-- ==== Sys2Proof/Machine/Headframe.lean ====
section
/-!
DEFINITION. The Headframe: the device identity key and its leaves (R517 to R519), alias keys (R520, R521),
certificates (R522) and attestation reports (R523).
-/
namespace Sys2Proof.Machine

/-- The leaves of the DIK (R517). -/
def dikLeaves : Nat := 2 ^ 20
/-- HF_DIK_LEAF from which the key counts as low (R519). -/
def dikLow : Nat := 996148

/-- Report a DIK that runs low, once since the last COLD start, and one that has run out, once per boot
(R519). -/
def checkDik (s : State) : State :=
  let s := if dikLow ≤ s.hf.leaf ∧ !s.hf.keyLowSeen then
      raise (source 5 0) 0x0901 [] (modHf (fun h => { h with keyLowSeen := true }) s) else s
  if dikLeaves ≤ s.hf.leaf ∧ !s.hf.exhaustedSeen then
    raise (source 5 0) 0x0902 [] (modHf (fun h => { h with dikExhausted := true, exhaustedSeen := true }) s)
  else s

/-- Bytes 0 to 255 of the certificate of the present alias, signed with a DIK leaf (R522). -/
def aliasTbs (h : Headframe) (leaf : Nat) : List Byte :=
  toBytes 4 0x5443474E ++ toBytes 2 1 ++ toBytes 2 1 ++ toBytes 8 leaf ++ serialBytes ++
    sliceBytes (Config.aliasPublic h.aliasNo) 0 68 ++ shake256 Config.dikPublic ++ toBytes 8 h.aliasSvn ++
    toBytes 8 h.bootCount ++ sliceBytes h.fwMeas 0 32 ++ toBytes 76 0

/-- The certificate of the present alias, 3,084 bytes (R522). -/
def aliasCertificate (h : Headframe) : List Byte :=
  let tbs := aliasTbs h h.aliasSerial
  tbs ++ sliceBytes ((Config.dikSign h.aliasSerial tbs).getD []) 0 2828

/-- No alias can be certified any more (R521). -/
def aliasOver (s : State) : State := modHf (fun h => { h with wait := none, aliasExhausted := true }) s

/-- Certify the alias with the next DIK leaf (R520). A leaf at or above the limit waits for a reservation
(R518); a signature that fails its check loses its leaf (R517). The number bounds the leaves tried. -/
def certifyGo : Nat → State → State
  | 0, s => modHf (fun h => { h with wait := some .reserve }) s
  | n + 1, s =>
    let h := s.hf
    if dikLeaves ≤ h.leaf then aliasOver (checkDik s)
    else if h.limit ≤ h.leaf then modHf (fun h => { h with wait := some .reserve }) s
    else
      let s := modHf (fun h => { h with aliasSvn := h.svnFused }) s
      let signed := (Config.dikSign h.leaf (aliasTbs s.hf h.leaf)).isSome
      let s := checkDik (modHf (fun x => { x with leaf := h.leaf + 1 }) s)
      if signed then
        modHf (fun x => { x with wait := none, aliasSerial := h.leaf, aliasLeaf := 0 }) s
      else certifyGo n s

/-- Certify the alias: a reservation holds 64 leaves at most.
DEDUCED: notes/assumptions/123.md. -/
def certify (s : State) : State := certifyGo 65 s

/-- A fresh alias is needed (R520); with the DIK exhausted there is none (R521).
DEDUCED: notes/assumptions/123.md. -/
def renewAlias (s : State) : State :=
  if dikLeaves ≤ s.hf.leaf then aliasOver (checkDik s)
  else modHf (fun h => { h with wait := some .alias_, aliasNo := h.aliasNo + 1 }) s

/-- The type code of XMSS-SHAKE_10_256 (R523).
PRESUMED: notes/assumptions/162.md. -/
def aliasType : Nat := 7

/-- Bytes of a report and both certificates (R523). -/
def reportLength : Nat := 16389

/-- Bytes 0 to 639 of a report (R523). -/
def reportBytes (s : State) (nonce : List Byte) : List Byte :=
  let h := s.hf
  let keys := toBytes 8 h.bootCount ++ toBytes 8 h.svnFused ++ toBytes 8 h.leaf ++ toBytes 8 h.limit ++
    toBytes 8 h.aliasLeaf
  let none32 := List.replicate 32 0#8
  let health := healthBytes s
  toBytes 4 0x5241474E ++ toBytes 2 1 ++ toBytes 2 0 ++ toBytes 4 reportLength ++ toBytes 4 0 ++
    sliceBytes nonce 0 32 ++ serialBytes ++ keys ++ toBytes 24 0 ++ sliceBytes h.fwMeas 0 32 ++
    (rangeFrom 0 8).flatMap (fun i => sliceBytes h.header (144 + 48 * i) 32) ++
    (if s.plan.active then planMeas s s.act else none32) ++
    (if s.plan.staged = .staged then planMeas s s.stg else none32) ++
    shake256 (sliceBytes health 0 2 ++ sliceBytes health 152 80) ++
    shake256 (toBytes 8 (modeStatus s) ++ toBytes 8 (lendStatus s)) ++
    shake256 keys ++
    (if h.enrolled then sliceBytes h.planKey 0 32 else none32) ++ none32

/-- Serve the commands that wait, in order: one whose buffer is short, or that no alias can sign, ends at
once; the first other one has its report signed with the next alias leaf (R521, R523). -/
def serveAttestGo : List AttestJob → State → State
  | [], s => modHf (fun h => { h with jobs := [] }) s
  | j :: rest, s =>
    if j.len < reportLength then serveAttestGo rest (completeR j.cmd cNotReady reportLength s)
    else if s.hf.aliasExhausted then serveAttestGo rest (complete j.cmd cKeyExhausted s)
    else
      let report := reportBytes s j.nonce
      modHf (fun h => { h with jobs := j :: rest, signing := true, report := report, aliasLeaf := h.aliasLeaf + 1 }) s

/-- Serve ATTEST unless a report is being signed or an alias generated or certified. -/
def serveAttest (s : State) : State :=
  if s.hf.signing ∨ s.hf.wait.isSome then s else serveAttestGo s.hf.jobs s

/-- ATTEST, as a command; after a boot failure there is no alias (R523). -/
def cmdAttest (c : CmdRef) (nonce : List Byte) (addr len : Nat) (s : State) : State :=
  if s.pwr.state = stFault then complete c cNotReady s
  else serveAttest (modHf (fun h => { h with jobs := h.jobs ++ [⟨c, nonce, addr, len⟩] }) s)

/-- ATTEST. -/
def execAttest (id : BitVec 16) (nonce : BitVec 256) (addr : BitVec 64) (len : BitVec 32) (s : State) :
    Host.Outcome State Fault Refusal :=
  let t := take id.toNat 0x60 s
  .next (cmdAttest t.1 (toBytes 32 nonce.toNat) addr.toNat len.toNat t.2)

/-- ATTEST_SIGNED (R523): report, alias certificate and DIK certificate go to the host. A key whose leaves
are used up is followed by a fresh one (R520). -/
def execAttestSigned (s : State) : Host.Outcome State Fault Refusal :=
  .next (match s.hf.signing, s.hf.jobs with
    | true, j :: rest =>
      let h := s.hf
      let sig := Config.aliasSign h.aliasNo (h.aliasLeaf - 1) h.report
      let data := h.report ++ toBytes 4 aliasType ++ toBytes 4 2500 ++ sliceBytes sig 0 2500 ++
        aliasCertificate h ++ sliceBytes Config.dikCertificate 0 10157
      let s := hostWrite j.addr data (modHf (fun h => { h with signing := false, report := [], jobs := rest }) s)
        |> completeR j.cmd cOk reportLength
      serveAttest (if s.hf.aliasLeaf < 1024 then s else renewAlias s)
    | _, _ => s)

/-- ALIAS_GENERATED (R520): the alias is certified with one DIK leaf. -/
def execAliasGenerated (s : State) : Host.Outcome State Fault Refusal :=
  .next (if s.hf.wait = some .alias_ then serveAttest (certify s) else s)

/-- The Headframe's firmware runs: not in OFF or STANDBY. -/
def hfRuns (s : State) : Bool := decide (stStandby < s.pwr.state)

/-- DIK_RESERVATION_WRITE (R518): the record of limit + 64 is complete in flash. It completes on standby
power too (R547), where nothing is certified. -/
def execDikReservationWrite (s : State) : Host.Outcome State Fault Refusal :=
  .next (if s.hf.wait ≠ some .reserve then s
    else
      let s := modHf (fun h => { h with recorded := h.limit + 64, limit := h.limit + 64 }) s
      if hfRuns s then serveAttest (certify s) else modHf (fun h => { h with wait := none }) s)

/-- HF_STATUS (R528). -/
def hfStatus (s : State) : Nat :=
  let h := s.hf
  bit01 h.bootOk + place (bit01 h.bootFail) 1 1 + place (bit01 h.fwSlot) 1 4 + place (bit01 h.fallback) 1 5 +
    place h.rootSlot 2 6 + place (bit01 h.fwPending) 1 8 + place (bit01 h.wait.isSome) 1 11 +
    place (bit01 (decide (dikLow ≤ h.leaf))) 1 12 + place (bit01 h.dikExhausted) 1 13 +
    place (bit01 h.aliasExhausted) 1 14 + place h.revoked 3 16 + place h.bootCount 32 32

end Sys2Proof.Machine
end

● ● ● ● ●

■ Aim of the task
The first line of the listing above through the line containing "if dikLeaves ≤ h.leaf": print exactly that, both ends included.

■ Solution to this task
-- ==== Sys2Proof/Machine/Headframe.lean ====
section
/-!
DEFINITION. The Headframe: the device identity key and its leaves (R517 to R519), alias keys (R520, R521),
certificates (R522) and attestation reports (R523).
-/
namespace Sys2Proof.Machine

/-- The leaves of the DIK (R517). -/
def dikLeaves : Nat := 2 ^ 20
/-- HF_DIK_LEAF from which the key counts as low (R519). -/
def dikLow : Nat := 996148

/-- Report a DIK that runs low, once since the last COLD start, and one that has run out, once per boot
(R519). -/
def checkDik (s : State) : State :=
  let s := if dikLow ≤ s.hf.leaf ∧ !s.hf.keyLowSeen then
      raise (source 5 0) 0x0901 [] (modHf (fun h => { h with keyLowSeen := true }) s) else s
  if dikLeaves ≤ s.hf.leaf ∧ !s.hf.exhaustedSeen then
    raise (source 5 0) 0x0902 [] (modHf (fun h => { h with dikExhausted := true, exhaustedSeen := true }) s)
  else s

/-- Bytes 0 to 255 of the certificate of the present alias, signed with a DIK leaf (R522). -/
def aliasTbs (h : Headframe) (leaf : Nat) : List Byte :=
  toBytes 4 0x5443474E ++ toBytes 2 1 ++ toBytes 2 1 ++ toBytes 8 leaf ++ serialBytes ++
    sliceBytes (Config.aliasPublic h.aliasNo) 0 68 ++ shake256 Config.dikPublic ++ toBytes 8 h.aliasSvn ++
    toBytes 8 h.bootCount ++ sliceBytes h.fwMeas 0 32 ++ toBytes 76 0

/-- The certificate of the present alias, 3,084 bytes (R522). -/
def aliasCertificate (h : Headframe) : List Byte :=
  let tbs := aliasTbs h h.aliasSerial
  tbs ++ sliceBytes ((Config.dikSign h.aliasSerial tbs).getD []) 0 2828

/-- No alias can be certified any more (R521). -/
def aliasOver (s : State) : State := modHf (fun h => { h with wait := none, aliasExhausted := true }) s

/-- Certify the alias with the next DIK leaf (R520). A leaf at or above the limit waits for a reservation
(R518); a signature that fails its check loses its leaf (R517). The number bounds the leaves tried. -/
def certifyGo : Nat → State → State
  | 0, s => modHf (fun h => { h with wait := some .reserve }) s
  | n + 1, s =>
    let h := s.hf
    if dikLeaves ≤ h.leaf then aliasOver (checkDik s)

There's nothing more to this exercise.